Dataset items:

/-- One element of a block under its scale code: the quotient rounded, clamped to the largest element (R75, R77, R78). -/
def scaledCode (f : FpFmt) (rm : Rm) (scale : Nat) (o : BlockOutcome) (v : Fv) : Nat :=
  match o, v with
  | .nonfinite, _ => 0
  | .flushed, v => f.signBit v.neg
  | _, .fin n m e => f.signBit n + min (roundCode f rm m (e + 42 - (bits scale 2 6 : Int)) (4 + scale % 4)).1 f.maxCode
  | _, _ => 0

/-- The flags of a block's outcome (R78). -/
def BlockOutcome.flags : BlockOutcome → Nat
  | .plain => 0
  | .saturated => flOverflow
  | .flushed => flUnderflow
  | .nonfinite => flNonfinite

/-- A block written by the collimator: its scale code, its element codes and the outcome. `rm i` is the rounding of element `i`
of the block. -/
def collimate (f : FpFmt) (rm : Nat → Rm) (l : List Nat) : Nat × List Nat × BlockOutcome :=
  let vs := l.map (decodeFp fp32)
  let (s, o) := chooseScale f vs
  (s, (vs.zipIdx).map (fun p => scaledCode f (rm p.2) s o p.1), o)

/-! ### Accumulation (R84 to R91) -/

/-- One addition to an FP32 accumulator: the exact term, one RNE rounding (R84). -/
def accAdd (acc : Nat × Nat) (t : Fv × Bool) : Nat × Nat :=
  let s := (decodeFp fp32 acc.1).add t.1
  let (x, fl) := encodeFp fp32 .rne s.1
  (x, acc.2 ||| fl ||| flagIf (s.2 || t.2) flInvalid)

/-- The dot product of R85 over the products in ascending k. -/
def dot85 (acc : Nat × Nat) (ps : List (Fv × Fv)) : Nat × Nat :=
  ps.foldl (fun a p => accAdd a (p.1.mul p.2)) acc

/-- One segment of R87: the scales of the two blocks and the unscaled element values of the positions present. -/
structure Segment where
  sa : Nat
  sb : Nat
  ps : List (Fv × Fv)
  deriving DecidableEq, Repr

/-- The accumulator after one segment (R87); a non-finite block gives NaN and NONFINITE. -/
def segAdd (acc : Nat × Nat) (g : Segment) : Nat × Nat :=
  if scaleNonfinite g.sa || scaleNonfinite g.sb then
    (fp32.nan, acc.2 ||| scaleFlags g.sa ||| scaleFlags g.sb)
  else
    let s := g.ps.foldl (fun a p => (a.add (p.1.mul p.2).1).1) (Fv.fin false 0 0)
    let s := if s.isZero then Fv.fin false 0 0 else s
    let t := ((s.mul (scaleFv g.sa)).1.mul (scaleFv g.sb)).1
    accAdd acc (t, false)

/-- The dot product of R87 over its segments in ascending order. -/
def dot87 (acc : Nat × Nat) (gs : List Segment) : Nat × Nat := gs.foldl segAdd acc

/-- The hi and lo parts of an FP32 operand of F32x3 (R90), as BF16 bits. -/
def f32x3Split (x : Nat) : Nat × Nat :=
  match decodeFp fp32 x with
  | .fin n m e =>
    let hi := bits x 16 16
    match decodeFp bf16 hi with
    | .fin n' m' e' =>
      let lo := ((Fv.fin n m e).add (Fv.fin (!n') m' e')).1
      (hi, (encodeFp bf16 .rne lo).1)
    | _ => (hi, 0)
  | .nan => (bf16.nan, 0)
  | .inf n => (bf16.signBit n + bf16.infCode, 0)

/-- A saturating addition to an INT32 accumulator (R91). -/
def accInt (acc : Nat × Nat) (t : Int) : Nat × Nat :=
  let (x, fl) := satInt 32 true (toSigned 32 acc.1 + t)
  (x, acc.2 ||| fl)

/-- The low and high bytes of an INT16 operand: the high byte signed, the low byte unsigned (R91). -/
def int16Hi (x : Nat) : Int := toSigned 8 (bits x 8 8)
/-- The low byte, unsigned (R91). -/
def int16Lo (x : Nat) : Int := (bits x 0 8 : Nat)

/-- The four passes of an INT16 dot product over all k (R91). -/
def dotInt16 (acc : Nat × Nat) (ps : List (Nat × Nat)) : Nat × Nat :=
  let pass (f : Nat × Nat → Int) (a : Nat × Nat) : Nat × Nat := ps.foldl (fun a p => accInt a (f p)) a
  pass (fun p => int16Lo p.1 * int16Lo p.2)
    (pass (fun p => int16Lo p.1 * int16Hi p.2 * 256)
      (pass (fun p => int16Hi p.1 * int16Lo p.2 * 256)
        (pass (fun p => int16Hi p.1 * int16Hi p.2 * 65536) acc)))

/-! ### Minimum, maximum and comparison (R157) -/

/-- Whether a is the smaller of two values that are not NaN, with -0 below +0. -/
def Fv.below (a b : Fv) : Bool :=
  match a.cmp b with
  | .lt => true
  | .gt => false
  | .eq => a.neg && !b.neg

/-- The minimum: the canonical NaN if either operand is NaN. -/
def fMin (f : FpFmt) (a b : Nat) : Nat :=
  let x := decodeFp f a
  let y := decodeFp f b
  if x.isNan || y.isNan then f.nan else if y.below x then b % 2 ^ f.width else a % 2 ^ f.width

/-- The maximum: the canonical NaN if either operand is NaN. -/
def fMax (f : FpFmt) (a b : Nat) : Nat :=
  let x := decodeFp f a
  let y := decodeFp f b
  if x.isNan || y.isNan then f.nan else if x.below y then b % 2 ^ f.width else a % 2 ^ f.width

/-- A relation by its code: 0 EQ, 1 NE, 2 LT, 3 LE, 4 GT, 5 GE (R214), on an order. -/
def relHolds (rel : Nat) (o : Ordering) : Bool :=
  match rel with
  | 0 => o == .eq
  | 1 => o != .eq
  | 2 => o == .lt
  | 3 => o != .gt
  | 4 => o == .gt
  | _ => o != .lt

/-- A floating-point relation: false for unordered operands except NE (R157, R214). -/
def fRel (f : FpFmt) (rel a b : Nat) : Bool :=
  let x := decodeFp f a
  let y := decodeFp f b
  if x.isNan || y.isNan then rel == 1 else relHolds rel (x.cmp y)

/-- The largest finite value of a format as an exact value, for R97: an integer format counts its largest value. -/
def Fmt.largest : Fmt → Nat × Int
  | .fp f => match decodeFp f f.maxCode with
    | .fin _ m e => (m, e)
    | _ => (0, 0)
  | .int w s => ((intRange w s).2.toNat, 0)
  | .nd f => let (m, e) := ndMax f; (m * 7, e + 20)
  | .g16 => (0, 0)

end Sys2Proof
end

--

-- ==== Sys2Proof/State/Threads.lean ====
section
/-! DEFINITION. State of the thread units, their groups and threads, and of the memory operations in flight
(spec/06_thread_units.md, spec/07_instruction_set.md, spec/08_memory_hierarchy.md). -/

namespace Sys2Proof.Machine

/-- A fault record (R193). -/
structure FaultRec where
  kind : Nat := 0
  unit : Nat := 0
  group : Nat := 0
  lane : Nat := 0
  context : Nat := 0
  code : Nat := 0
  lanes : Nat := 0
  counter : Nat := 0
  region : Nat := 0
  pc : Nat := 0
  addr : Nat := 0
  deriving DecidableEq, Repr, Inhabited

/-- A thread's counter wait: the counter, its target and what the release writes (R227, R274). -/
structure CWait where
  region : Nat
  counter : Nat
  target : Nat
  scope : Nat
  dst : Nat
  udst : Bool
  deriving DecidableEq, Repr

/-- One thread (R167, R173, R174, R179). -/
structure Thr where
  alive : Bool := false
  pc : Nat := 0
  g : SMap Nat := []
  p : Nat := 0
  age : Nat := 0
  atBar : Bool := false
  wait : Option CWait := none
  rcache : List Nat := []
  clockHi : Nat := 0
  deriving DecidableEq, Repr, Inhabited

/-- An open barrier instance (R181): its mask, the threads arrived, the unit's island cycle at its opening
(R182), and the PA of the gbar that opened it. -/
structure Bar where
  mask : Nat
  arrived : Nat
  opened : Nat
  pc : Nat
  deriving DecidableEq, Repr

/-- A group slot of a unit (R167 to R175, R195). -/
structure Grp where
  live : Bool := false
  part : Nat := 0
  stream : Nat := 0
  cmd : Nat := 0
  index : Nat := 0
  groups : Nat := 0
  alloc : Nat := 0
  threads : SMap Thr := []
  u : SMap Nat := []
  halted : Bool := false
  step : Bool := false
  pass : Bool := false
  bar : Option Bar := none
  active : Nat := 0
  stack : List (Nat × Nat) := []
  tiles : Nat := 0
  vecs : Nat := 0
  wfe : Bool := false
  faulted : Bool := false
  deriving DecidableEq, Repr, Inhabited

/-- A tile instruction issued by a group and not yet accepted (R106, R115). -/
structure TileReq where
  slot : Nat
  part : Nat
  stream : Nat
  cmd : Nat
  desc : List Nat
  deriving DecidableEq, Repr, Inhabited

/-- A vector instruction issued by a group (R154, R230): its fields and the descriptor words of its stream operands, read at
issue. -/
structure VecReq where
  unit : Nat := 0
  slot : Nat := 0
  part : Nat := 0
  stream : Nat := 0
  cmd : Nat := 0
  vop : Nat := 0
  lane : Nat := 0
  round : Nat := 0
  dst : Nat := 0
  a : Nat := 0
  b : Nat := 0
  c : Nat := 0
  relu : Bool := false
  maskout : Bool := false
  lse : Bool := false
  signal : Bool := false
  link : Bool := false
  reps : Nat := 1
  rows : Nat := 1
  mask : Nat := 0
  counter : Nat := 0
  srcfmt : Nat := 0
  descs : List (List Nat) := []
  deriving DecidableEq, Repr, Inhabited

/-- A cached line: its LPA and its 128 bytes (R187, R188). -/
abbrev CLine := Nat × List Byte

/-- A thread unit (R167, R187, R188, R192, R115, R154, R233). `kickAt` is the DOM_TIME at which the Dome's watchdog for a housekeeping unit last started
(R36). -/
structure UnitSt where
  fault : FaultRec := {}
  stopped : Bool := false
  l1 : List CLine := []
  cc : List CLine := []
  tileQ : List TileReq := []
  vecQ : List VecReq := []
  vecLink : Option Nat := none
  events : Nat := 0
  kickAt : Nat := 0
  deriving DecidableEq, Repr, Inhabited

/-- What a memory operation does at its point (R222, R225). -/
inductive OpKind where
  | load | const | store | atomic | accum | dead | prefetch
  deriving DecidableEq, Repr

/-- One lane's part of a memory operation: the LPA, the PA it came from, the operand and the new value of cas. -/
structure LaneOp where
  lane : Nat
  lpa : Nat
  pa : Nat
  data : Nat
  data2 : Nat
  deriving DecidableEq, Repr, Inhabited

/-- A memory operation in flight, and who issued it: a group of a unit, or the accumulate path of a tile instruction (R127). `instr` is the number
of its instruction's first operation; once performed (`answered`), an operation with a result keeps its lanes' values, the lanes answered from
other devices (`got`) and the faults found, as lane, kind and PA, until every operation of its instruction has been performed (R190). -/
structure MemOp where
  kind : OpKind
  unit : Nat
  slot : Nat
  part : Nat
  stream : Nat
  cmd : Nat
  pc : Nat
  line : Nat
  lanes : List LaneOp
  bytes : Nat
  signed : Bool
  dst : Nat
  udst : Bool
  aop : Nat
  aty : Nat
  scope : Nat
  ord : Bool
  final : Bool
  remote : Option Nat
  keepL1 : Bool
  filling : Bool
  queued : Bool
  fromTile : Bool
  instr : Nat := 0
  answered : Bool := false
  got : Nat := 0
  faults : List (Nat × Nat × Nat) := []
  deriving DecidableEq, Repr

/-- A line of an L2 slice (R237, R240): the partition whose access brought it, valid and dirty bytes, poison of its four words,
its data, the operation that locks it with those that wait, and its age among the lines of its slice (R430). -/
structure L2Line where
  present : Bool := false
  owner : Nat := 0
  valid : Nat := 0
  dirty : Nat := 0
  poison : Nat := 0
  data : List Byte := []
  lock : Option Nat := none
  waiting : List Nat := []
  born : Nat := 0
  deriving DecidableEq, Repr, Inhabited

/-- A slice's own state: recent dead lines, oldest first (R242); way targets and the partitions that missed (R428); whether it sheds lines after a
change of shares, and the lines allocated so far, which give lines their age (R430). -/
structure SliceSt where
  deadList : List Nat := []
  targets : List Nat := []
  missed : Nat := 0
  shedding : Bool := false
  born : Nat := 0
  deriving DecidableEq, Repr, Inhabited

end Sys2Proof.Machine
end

▸ **Assignment**
Looking at the entries above, can you reproduce exactly the lines from the one that holds "l1 : List CLine := []" through the one that holds "inductive OpKind where", and only those?

▸ **Expected answer**
  l1 : List CLine := []
  cc : List CLine := []
  tileQ : List TileReq := []
  vecQ : List VecReq := []
  vecLink : Option Nat := none
  events : Nat := 0
  kickAt : Nat := 0
  deriving DecidableEq, Repr, Inhabited

/-- What a memory operation does at its point (R222, R225). -/
inductive OpKind where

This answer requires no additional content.